The Rules and the Reality- The official directive, dated January 29, 2024, prohibits kehkehs, okadas, omorlankays, and unauthorized public transport from entering designated corridors between 6:00 a.m. and 10:00 p.m. Loading and off-loading are permitted only between 10:00 p.m. and 5:00 a.m. Violators risk having their vehicles impounded at their own expense.
Restricted zones include: Western Corridor: Lumley, Wilkinson Road, Main Motor Road, Sanders Street, Siaka Stevens Street, Gloucester Street, Wallace Johnson Street, Percival Street.
Eastern Corridor: Calabar Town, Bai Bureh Road, Kissy Road, Sani Abacha Street, Wilberforce Street, Rawdon Street, and again Siaka Stevens Street.
Yet riders and commuters say enforcement is patchy and often negotiable.
The “Booking” System- Many riders describe a daily ritual where officers at key checkpoints, including Lumley Police Station, collect payments either directly or through intermediaries.
“You’ll see police around Lumley just watching number plates,” said kehkeh operator Amara Kamara. “If your kehkeh isn’t on the list, they stop you. Sometimes they impound it. Then you have to pay even more to get it back.”

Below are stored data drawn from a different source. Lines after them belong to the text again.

-- ==== Sys2Proof/Machine/Arbiters.lean ====
section
/-! DEFINITION. The commands of the keystone arbiters and the mortar fabric, and the packets of class 0x0A (R378 to R389). -/

namespace Sys2Proof.Machine

/-- Arbiter numbers in use (R379). -/
def arbiterCount : Nat := 130

/-- The value a write of KS_PRIO stores: ranks 0 and 1 always enabled, reserved bits zero, PROMOTE_TO at least 2 (R90). -/
def ksPrioStored (v : Nat) : Nat :=
  3 + bits v 7 2 * 4 + bits v 10 8 * 256 + max 2 (bits v 14 12) * 4096 + bits v 15 15 * 32768

/-- KS_PRIO[a] as it reads: zero for an arbiter number not in use (R90). -/
def State.ksPrio (s : State) (a : Nat) : Nat := if a < arbiterCount then (s.direct.ksPrio.getD a 0).toNat else 0

def State.writeKsPrio (a v : Nat) (s : State) : State :=
  if a < arbiterCount then
    { s with direct.ksPrio := s.direct.ksPrio.set a (BitVec.ofNat 32 (ksPrioStored v)) }
  else s

/-- KS_PRIO_WRITE (R381). -/
def execKsPrioWrite (a : Nat) (v : W32) (s : State) : Result := onlyIf (a < arbiterCount) s (s.writeKsPrio a v.toNat)

/-- The effective rank of a request under a priority register, when it competes (R381). -/
def effectiveRank (prio rank : Nat) : Option Nat :=
  let from_ := bits prio 10 8
  let r := if bit prio 15 && decide (2 ≤ from_) && rank == from_ then bits prio 14 12 else rank
  if decide (r < 2) || bit prio r then some r else none

/-- Islands that a rubble dump does not freeze (R434). -/
def dumpIslands : List Nat := [0, 28, 29, 30, 33, 34, 36]

/-- A requester is masked while its island is not awake or is frozen; island 63 is the fabric itself (R382, R434). -/
def State.masked (s : State) (island : Nat) : Bool :=
  decide (island < 37) && (s.power.islands.getD island .awake != .awake || s.dump.stage != .none && !dumpIslands.contains island)

/-- `q` wins over `r`: lower effective rank, then earlier tick, then lower requester index (R380). -/
def beats (q r : Nat × KsRequest) : Bool :=
  decide (q.1 < r.1) || q.1 == r.1 && (decide (q.2.tick < r.2.tick) ||
    q.2.tick == r.2.tick && decide (q.2.requester ≤ r.2.requester))

/-- The best of a list of competing requests with their effective ranks. -/
def bestOf : List (Nat × KsRequest) → Option (Nat × KsRequest)
  | [] => none
  | q :: qs => match bestOf qs with
    | none => some q
    | some r => if beats q r then some q else some r

/-- The requests that compete in a contest, with their effective ranks (R380 to R382). -/
def State.competing (s : State) (a : Nat) (reqs : List KsRequest) : List (Nat × KsRequest) :=
  reqs.filterMap fun r =>
    if s.masked r.island then none else (effectiveRank (s.ksPrio a) r.rank).map fun e => (e, r)

/-- Count the wait of a granted request of rank 2 to 7 (R383). -/
def Watch.granted (w : Watch) (waited limit : Nat) : Watch :=
  { longest := max w.longest waited, overs := if limit < waited then w.overs + 1 else w.overs, raised := false }

/-- ARBITER_CONTEST (R380): the arrivals present at the start of the deciding beat join the waiting requests, and the
winner is granted. A request without a competitor's enable keeps its tick and waits. -/
def execArbiterContest (a : Nat) (arrivals : List KsRequest) (s : State) : Result :=
  let ar := s.arbiters.getD a {}
  let reqs := ar.waiting ++ arrivals
  match bestOf (s.competing a reqs) with
  | none => onlyIf (a < arbiterCount) s { s with arbiters := s.arbiters.set a { ar with waiting := reqs } }
  | some (e, r) =>
    let w := (ar.watch.getD r.rank {}).granted (s.tick - r.tick) s.dram.watchTicks
    let watch := if 2 ≤ r.rank then ar.watch.set r.rank w else ar.watch
    onlyIf (a < arbiterCount) s
      ({ s with arbiters := s.arbiters.set a { waiting := reqs.erase r, watch := watch } }.emit (.grant a r.requester e))

/-- The oldest waiting request of a rank. -/
def oldestTick : List KsRequest → Option Nat
  | [] => none
  | r :: rs => match oldestTick rs with
    | none => some r.tick
    | some t => some (min r.tick t)

/-- KS_STARVATION_EXPIRY (R383): a request of the rank has waited watch_ticks. -/
def execKsStarvationExpiry (a rank : Nat) (s : State) : Result :=
  let ar := s.arbiters.getD a {}
  let w := ar.watch.getD rank {}
  match oldestTick (ar.waiting.filter fun r => r.rank == rank) with
  | none => .next s
  | some t =>
    onlyIf (decide (a < arbiterCount) && decide (2 ≤ rank) && decide (rank < 8) && !w.raised &&
        decide (s.dram.watchTicks ≤ s.tick - t)) s
      (({ s with arbiters := s.arbiters.set a { ar with watch := ar.watch.set rank { w with raised := true } } }).raise
        Ev.ksStarvation (le 1 a ++ le 1 rank ++ le 8 (s.tick - t)))

/-- One hour and one day in stamp counts. -/
def hourNs : Nat := 3600000000000
def dayNs : Nat := 86400000000000

/-- The stamps of a list that lie within `span` below `now`, with `now` itself. -/
def recent (now span : Nat) (l : List Nat) : List Nat := now :: l.filter fun t => decide (now - t < span)

/-- A joint replay puts every class-A read under way outside condition 11 of R385: the spec does not say which joints a read crosses (log
entry 140). -/
def State.replayMarks (s : State) : State :=
  { s with nvme.cmds := s.nvme.cmds.mapVals fun c => if c.kind = .read && c.cls = 1 then { c with outside := c.outside ||| 2 ^ 10 } else c }

/-- JOINT_FLIT_REFUSED (R378): a flit with one symbol in error is corrected and counted; one with an uncorrectable
codeword is refused and replayed, at most twice, and the failure of its third copy is fatal. `first` says that the flit
is a new one and not a replay. -/
def execJointFlitRefused (joint symbols : Nat) (first : Bool) (s : State) : Result :=
  let loc := location 0 63 joint 0 0 0 3
  if 147 < joint || symbols = 0 then .next s
  else if symbols = 1 then
    let hits := recent s.now hourNs (s.dram.jointHits.getD joint [])
    let s' := { s with dram.flitsCorrected := s.dram.flitsCorrected + 1,
                       dram.jointHits := s.dram.jointHits.set joint (if hits.length < 1000 then hits else []) }
    .next (if hits.length < 1000 then s'
      else s'.raiseWith Ev.fabricEarlyWarning 1 63 loc (le 1 joint ++ le 4 hits.length))
  else
    let n := if first then 1 else s.dram.jointCopies.getD joint 0 + 1
    if n ≤ 2 then
      .next ({ s.replayMarks with dram.replays := s.dram.replays + 1, dram.jointCopies := s.dram.jointCopies.set joint n }.raiseWith
        Ev.jointReplay 1 63 loc (le 1 joint ++ le 1 n))
    else
      .next ({ s with dram.fatalReplays := s.dram.fatalReplays + 1, dram.jointCopies := s.dram.jointCopies.del joint }.fatal
        loc Ev.jointFatal 0 (le 1 joint ++ le 1 2))

def State.dramChannel (s : State) (c : Nat) : DramChannel := s.dram.channels.getD c {}

def State.setDramChannel (c : Nat) (v : DramChannel) (s : State) : State :=
  { s with dram.channels := s.dram.channels.set c v }

/-- DQS_OSCILLATOR_CHECK (R371): write DQ is re-centred when the drift, in 1/256 UI, exceeds 1/16 UI. -/
def execDqsOscillatorCheck (channel oscillator drift : Nat) (s : State) : Result :=
  let c := s.dramChannel channel
  onlyIf (decide (channel < 12) && c.dimm == .trained && decide (16 < drift)) s
    (s.setDramChannel channel { c with dqsBaseline := oscillator })

/-- DRAM_CONFIG (R375, R376, R383). -/
def execDramConfig (op : PktOp) (s : State) : Result := packetRun 0x0A00 op s fun p s =>
  ({ s with dram.scrubHours := p.f 0 2, dram.dramEw := p.f 4 4, dram.watchTicks := p.f 8 8 }).replyOk p

/-- State and exclusion reason as DRAM_STATUS reports them. -/
def DimmState.code : DimmState → Nat × Nat
  | .empty => (0, 0)
  | .excluded r => (1, r)
  | .trained => (2, 0)

/-- DRAM_STATUS (R389); clear zeroes the counters it has reported. -/
def execDramStatus (op : PktOp) (s : State) : Result := packetRun 0x0A01 op s fun p s =>
  let i := p.f 0 1
  let c := s.dramChannel i
  let listed := c.repairs.length
  let repaired := (c.repairs.filter fun r => r.state == 2).length
  let data := le 1 c.dimm.code.1 ++ le 1 c.dimm.code.2 ++ le 2 c.speed ++ le 1 c.ranks ++ le 1 c.density ++ zeros 2 ++
    le 8 c.capacity ++ le 8 c.corrected ++ le 8 c.uncorrectable ++ le 8 c.scrubbed ++ le 2 listed ++ le 2 repaired ++
    zeros 4 ++ le 8 c.trainStamp ++ zeros 8
  if c.dimm = .empty then s.fail p St.channelAbsent
  else
    (if p.f 1 1 = 1 then s.setDramChannel i { c with corrected := 0, uncorrectable := 0, scrubbed := 0 } else s).reply p
      St.ok 0 data

def RepairRow.bytes (r : RepairRow) : List Byte :=
  le 1 r.rank ++ le 1 r.bankGroup ++ le 1 r.bank ++ le 1 r.state ++ le 4 r.row

/-- DRAM_REPAIR_LIST (R389): action 1 removes the pending rows; the list is written as it then stands. -/
def execDramRepairList (op : PktOp) (s : State) : Result := packetRun 0x0A02 op s fun p s =>
  let i := p.f 0 1
  let c := s.dramChannel i
  let rows := if p.f 1 1 = 1 then c.repairs.filter fun r => r.state != 1 else c.repairs
  if c.dimm = .empty then s.fail p St.channelAbsent
  else
    let t := s.setDramChannel i { c with repairs := rows }
    (if p.f 1 1 = 1 then t.logRecord 7 i (rows.flatMap RepairRow.bytes) else t).reply p St.ok 0
      (fit 512 (rows.flatMap RepairRow.bytes))

/-- LATENCY_CONFIG (R384): the guard holds for the frames and READs sent from then on. Which engine runs a job, and when a job may
start on codewords that still arrive, changes no result and is timing. -/
def execLatencyConfig (op : PktOp) (s : State) : Result := packetRun 0x0A03 op s fun p s =>
  ({ s with latency.guard := p.f 0 1 == 1 }).replyOk p

/-- LATENCY_STATUS (R388). -/
def execLatencyStatus (op : PktOp) (s : State) : Result := packetRun 0x0A04 op s fun p s =>
  let l := s.latency
  let data := le 8 l.reads ++ le 8 l.outside ++ l.conditions.flatMap (le 8) ++ le 8 l.longest ++ zeros 8
  (if p.f 0 1 = 1 then { s with latency := { guard := l.guard } } else s).reply p St.ok 0 data

/-- KS_WATCH_READ (R383). -/
def execKsWatchRead (op : PktOp) (s : State) : Result := packetRun 0x0A05 op s fun p s =>
  let a := p.f 0 1
  let ar := s.arbiters.getD a {}
  let data := (ar.watch.drop 2).flatMap fun w => le 8 w.longest ++ le 8 w.overs
  let cleared := ar.watch.map fun w => { w with longest := 0, overs := 0 }
  if arbiterCount ≤ a then s.fail p St.arbiterUnknown
  else
    (if p.f 1 1 = 1 then { s with arbiters := s.arbiters.set a { ar with watch := cleared } } else s).reply p St.ok 0 data

/-- FABRIC_COUNTERS (R389). -/
def execFabricCounters (op : PktOp) (s : State) : Result := packetRun 0x0A06 op s fun p s =>
  let d := s.dram
  let data := le 8 d.flitsCorrected ++ le 8 d.replays ++ le 8 d.fatalReplays ++ le 8 d.sramCorrected ++
    le 8 d.sramSweeps ++ le 8 d.mcacheSweeps ++ zeros 16
  (if p.f 0 1 = 1 then
    { s with dram.flitsCorrected := 0, dram.replays := 0, dram.fatalReplays := 0, dram.sramCorrected := 0,
             dram.sramSweeps := 0, dram.mcacheSweeps := 0 }
   else s).reply p St.ok 0 data

end Sys2Proof.Machine
end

Female rider Lydia, known on the streets as “Mummyo,” called it harassment disguised as law enforcement.
“After paying just to ride through, we’re still treated like criminals. But what choice do we have? We’re not rich. We have families to feed,” she said.
During one visit to the Lumley checkpoint, I observed riders hand money to street boys selling mobile recharge vouchers, who then quietly passed the cash to nearby police officers a transaction masked as a routine purchase. When approached for comment, an officer on duty brushed off the allegations: “We’re just doing our job.”
According to Hindolo Shiaka, Project Coordinator for the Sierra Leone Integrated and Resilient Urban Mobility Project (IRUMP), the directive was part of a larger public transport reform plan one that relied heavily on deploying a fleet of buses along the corridors.
The goal was to have at least 150 buses. But due to budget constraints, only 50 were procured.
“As a result, the buses couldn’t meet commuter demand,” Shiaka said. “Because of that, the ministry had to relax enforcement. The directive still stands, but full implementation is on hold until we have adequate resources.”
Acting Director General of the Sierra Leone Public Transport Authority (SLPTA), Isaac Ken-Green, confirmed the restrictions remain in place but admitted that enforcement is “very weak.”
“I cannot confirm the booking allegations because I haven’t seen it myself,” he said. “But I have heard that it is going on. I intend to engage the enforcement institutions the Sierra Leone Police and the Sierra Leone Road Safety Authority for a collaborative action plan to deter breaches.”
Ken-Green also outlined ongoing modernization efforts, including digital ticketing through handheld POS machines and the planned introduction of Near Field Communication (NFC) cards by September 2025, allowing passengers to tap to pay. He revealed that out of the 50 buses procured, 35 are currently in service, with the rest undergoing repairs for minor defects or accident damage.
A Law in Theory, Not in Practice- For many commuters, the situation raises a deeper question: do laws apply equally to all?
“They said no kehkehs between 6 a.m. and 10 p.m.,” said a frustrated passenger at Siaka Stevens Street. “But every morning, I see them and the police do nothing”.
The booking system, critics say, rewards those who can pay while punishing those who cannot. What began as a road safety measure has become another example of how informal systems can override formal laws.
Until enforcement is consistent, transparent, and free from bribery, the kehkeh ban will remain more illusion than reality a directive on paper, undone by the daily dance of compromise, survival and unspoken corruption.